> [Saved entries]:
Content starts
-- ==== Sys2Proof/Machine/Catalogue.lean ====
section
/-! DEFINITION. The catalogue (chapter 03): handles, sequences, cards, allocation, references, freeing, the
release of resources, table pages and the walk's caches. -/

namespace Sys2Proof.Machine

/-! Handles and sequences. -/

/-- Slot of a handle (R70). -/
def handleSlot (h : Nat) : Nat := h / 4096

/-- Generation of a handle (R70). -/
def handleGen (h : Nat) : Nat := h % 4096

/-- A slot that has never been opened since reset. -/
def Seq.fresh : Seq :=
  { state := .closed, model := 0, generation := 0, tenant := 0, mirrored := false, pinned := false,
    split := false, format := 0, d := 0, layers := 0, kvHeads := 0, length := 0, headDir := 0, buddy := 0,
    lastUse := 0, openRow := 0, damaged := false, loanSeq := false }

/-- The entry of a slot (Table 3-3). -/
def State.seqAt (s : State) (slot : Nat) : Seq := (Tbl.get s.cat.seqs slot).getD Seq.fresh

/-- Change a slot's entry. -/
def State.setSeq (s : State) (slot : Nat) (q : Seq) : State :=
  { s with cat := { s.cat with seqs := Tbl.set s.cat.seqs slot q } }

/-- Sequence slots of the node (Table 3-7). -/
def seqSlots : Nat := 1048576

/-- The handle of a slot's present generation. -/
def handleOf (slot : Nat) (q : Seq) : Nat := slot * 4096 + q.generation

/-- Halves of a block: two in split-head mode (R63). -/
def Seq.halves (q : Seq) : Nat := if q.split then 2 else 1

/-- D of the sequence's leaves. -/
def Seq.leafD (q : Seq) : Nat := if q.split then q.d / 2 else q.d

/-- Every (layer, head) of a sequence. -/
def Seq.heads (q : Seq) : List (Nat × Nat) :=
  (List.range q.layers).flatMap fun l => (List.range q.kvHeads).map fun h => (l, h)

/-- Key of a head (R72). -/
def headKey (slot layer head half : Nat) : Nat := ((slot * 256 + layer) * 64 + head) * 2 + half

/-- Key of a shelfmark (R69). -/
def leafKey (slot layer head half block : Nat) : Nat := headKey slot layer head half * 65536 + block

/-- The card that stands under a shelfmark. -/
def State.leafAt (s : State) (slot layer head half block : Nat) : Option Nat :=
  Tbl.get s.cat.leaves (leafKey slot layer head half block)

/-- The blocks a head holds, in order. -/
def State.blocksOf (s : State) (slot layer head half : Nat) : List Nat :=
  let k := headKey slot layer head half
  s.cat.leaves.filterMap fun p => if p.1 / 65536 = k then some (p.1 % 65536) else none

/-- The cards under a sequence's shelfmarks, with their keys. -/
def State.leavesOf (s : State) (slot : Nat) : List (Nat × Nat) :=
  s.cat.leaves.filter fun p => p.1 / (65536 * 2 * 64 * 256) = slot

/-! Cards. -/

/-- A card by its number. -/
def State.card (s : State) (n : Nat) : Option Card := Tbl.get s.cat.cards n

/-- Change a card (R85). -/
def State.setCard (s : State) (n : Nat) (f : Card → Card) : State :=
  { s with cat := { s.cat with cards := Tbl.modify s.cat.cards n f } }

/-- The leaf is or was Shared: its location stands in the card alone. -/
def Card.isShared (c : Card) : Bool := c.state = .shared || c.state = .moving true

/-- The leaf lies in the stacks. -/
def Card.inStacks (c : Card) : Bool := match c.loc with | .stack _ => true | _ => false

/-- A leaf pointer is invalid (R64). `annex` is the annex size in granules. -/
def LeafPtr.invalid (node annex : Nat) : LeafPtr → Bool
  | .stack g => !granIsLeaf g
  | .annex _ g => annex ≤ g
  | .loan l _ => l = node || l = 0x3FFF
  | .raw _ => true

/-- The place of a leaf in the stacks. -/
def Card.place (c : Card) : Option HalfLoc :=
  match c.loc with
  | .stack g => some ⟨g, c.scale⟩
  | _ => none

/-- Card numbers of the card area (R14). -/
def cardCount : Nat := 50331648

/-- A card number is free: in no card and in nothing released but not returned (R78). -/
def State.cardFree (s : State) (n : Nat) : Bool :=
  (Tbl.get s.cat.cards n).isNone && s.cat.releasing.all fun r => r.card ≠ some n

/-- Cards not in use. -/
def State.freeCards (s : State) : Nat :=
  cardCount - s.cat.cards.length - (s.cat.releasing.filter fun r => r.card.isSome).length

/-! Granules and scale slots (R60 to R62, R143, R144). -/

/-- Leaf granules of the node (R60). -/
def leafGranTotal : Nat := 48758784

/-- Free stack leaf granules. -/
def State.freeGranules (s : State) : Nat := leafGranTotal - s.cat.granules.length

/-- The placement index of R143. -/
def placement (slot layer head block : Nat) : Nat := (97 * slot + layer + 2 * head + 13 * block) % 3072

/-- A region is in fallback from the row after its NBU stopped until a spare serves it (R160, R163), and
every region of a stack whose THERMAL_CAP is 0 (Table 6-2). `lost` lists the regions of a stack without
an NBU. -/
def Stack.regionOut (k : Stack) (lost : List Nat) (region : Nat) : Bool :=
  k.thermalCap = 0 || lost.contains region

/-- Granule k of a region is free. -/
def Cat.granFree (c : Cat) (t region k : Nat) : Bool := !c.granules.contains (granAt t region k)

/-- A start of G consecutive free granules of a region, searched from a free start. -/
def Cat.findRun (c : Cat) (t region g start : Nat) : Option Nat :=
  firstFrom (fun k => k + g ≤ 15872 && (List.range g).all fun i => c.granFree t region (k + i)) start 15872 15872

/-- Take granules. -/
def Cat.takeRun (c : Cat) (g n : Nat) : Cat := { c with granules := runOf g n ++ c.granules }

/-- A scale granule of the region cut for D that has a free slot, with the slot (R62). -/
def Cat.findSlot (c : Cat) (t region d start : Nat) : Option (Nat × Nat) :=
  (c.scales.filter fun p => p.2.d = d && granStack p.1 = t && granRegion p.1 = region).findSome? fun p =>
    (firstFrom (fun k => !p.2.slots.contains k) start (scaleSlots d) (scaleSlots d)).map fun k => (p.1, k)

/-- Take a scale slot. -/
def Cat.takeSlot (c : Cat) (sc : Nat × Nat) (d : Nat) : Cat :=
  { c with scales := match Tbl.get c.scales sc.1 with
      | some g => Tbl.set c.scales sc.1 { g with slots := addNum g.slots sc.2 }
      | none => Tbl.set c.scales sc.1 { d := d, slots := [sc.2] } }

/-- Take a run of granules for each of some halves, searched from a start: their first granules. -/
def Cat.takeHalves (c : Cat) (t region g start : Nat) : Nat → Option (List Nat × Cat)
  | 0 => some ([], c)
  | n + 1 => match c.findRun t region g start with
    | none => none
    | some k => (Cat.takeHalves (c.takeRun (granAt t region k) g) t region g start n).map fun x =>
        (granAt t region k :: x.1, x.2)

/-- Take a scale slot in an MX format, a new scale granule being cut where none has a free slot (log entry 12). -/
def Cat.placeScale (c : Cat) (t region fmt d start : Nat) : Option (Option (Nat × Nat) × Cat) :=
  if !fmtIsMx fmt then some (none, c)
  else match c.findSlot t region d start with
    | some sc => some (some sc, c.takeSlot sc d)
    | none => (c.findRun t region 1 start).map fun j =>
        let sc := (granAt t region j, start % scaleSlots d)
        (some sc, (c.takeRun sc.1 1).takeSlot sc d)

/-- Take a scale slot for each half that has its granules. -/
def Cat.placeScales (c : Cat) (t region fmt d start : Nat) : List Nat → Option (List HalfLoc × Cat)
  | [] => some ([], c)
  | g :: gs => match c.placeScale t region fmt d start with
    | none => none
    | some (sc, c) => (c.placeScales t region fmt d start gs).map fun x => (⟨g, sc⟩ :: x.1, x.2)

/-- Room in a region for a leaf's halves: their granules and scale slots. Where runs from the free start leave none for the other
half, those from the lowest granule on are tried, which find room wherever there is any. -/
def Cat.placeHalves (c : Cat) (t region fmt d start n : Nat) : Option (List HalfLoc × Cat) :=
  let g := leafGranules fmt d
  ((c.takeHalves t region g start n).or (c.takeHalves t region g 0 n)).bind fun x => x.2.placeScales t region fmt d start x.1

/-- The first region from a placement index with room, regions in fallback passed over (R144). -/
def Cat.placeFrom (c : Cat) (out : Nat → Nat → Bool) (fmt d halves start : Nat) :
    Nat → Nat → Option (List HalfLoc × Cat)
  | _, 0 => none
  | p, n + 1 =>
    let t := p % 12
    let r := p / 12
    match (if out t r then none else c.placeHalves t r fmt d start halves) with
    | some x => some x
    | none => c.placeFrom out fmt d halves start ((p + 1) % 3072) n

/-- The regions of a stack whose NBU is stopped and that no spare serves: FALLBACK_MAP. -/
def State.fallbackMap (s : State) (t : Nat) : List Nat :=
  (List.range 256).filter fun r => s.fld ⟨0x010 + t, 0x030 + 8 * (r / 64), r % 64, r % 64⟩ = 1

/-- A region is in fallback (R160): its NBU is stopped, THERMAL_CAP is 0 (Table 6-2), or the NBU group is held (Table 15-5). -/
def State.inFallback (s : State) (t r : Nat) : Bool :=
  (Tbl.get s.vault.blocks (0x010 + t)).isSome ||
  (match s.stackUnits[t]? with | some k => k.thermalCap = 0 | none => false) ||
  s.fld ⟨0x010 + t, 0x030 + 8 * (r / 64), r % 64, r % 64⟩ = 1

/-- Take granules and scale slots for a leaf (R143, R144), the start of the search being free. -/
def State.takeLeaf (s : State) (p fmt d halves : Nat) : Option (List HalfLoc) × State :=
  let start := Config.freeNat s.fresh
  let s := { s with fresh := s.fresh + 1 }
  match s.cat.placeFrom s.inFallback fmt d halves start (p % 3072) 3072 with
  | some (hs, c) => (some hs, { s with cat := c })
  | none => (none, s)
Content ends
Content starts
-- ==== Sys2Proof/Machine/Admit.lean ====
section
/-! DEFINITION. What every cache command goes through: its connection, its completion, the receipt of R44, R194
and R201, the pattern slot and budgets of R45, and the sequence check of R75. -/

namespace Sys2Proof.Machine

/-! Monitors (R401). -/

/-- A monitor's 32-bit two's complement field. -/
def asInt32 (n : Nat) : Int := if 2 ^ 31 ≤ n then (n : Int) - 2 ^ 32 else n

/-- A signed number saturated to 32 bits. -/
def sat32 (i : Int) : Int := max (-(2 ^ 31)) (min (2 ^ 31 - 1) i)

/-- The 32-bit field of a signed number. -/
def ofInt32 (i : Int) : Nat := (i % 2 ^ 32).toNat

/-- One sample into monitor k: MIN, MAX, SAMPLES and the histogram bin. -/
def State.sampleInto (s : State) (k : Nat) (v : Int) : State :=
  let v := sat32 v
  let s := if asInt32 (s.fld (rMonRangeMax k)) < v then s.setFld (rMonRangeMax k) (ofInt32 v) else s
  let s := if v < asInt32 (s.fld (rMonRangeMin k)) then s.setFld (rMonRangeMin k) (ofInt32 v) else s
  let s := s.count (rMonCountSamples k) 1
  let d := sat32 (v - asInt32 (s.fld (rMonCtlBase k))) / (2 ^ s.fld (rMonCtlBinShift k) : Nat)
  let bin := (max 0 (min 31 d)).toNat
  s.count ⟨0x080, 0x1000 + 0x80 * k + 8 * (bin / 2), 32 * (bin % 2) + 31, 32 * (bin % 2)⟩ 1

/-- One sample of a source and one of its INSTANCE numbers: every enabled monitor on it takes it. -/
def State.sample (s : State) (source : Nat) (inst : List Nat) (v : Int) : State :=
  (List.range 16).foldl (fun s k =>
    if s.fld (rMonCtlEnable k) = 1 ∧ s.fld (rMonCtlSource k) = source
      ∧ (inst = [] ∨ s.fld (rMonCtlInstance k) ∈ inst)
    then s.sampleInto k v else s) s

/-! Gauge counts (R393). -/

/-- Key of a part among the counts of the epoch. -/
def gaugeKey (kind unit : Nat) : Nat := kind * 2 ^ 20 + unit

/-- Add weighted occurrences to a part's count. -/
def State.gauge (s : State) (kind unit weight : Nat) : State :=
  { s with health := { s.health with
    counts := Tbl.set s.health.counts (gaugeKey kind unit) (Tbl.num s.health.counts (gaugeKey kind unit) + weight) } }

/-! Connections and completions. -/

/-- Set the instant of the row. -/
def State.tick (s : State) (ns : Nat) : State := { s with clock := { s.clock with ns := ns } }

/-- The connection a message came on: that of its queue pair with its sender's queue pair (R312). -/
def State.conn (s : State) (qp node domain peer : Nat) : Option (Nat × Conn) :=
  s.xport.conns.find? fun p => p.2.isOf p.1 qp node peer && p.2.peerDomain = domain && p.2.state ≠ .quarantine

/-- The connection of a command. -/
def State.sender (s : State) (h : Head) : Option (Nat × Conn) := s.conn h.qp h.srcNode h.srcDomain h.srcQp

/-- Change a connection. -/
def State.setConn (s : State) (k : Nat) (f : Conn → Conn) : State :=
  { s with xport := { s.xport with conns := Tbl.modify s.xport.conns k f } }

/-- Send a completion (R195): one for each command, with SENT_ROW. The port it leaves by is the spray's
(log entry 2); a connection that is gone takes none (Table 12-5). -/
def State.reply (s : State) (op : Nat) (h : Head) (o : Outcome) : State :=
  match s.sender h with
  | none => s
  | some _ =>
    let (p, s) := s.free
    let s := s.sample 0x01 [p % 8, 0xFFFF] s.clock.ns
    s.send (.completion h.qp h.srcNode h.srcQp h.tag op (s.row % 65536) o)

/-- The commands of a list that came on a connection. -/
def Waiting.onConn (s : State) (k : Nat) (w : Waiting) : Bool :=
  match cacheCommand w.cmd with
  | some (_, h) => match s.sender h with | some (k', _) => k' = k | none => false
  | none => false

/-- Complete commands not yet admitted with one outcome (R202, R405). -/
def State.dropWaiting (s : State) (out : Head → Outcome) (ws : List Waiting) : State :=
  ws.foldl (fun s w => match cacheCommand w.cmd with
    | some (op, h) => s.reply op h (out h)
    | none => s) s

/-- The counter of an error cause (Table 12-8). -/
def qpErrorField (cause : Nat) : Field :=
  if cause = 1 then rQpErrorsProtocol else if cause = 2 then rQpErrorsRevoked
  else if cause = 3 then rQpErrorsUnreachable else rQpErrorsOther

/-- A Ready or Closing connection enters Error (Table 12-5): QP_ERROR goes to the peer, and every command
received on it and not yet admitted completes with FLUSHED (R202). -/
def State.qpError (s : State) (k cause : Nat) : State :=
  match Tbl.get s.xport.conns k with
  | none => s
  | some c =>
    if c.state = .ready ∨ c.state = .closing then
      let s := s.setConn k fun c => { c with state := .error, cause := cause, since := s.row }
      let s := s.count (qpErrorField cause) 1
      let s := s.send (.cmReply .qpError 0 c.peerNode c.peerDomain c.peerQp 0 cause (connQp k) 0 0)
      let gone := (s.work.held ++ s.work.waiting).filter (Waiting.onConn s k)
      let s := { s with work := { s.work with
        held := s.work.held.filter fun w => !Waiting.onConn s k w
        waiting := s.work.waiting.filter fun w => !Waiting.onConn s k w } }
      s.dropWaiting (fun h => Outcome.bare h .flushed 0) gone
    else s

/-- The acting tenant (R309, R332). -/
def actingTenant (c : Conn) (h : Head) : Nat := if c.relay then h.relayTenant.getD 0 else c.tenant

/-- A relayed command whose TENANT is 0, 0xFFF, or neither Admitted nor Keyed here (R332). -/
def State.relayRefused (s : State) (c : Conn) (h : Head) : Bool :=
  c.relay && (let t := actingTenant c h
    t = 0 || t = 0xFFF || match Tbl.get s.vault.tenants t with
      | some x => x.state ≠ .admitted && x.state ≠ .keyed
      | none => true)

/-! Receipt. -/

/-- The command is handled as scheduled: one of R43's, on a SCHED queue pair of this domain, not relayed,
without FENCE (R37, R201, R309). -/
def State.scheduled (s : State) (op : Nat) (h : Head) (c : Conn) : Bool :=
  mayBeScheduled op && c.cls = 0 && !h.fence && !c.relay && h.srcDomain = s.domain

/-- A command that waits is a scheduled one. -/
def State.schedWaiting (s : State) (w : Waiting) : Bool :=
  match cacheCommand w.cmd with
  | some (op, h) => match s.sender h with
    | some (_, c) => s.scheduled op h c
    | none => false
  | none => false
Content ends
> [DIRECTIONS FOR THIS TASK]:
Among the lines above, find those with the word "stands". Copy them.

> [SOLUTION TO THIS TASK]:
/-- The card that stands under a shelfmark. -/
/-- The leaf is or was Shared: its location stands in the card alone. -/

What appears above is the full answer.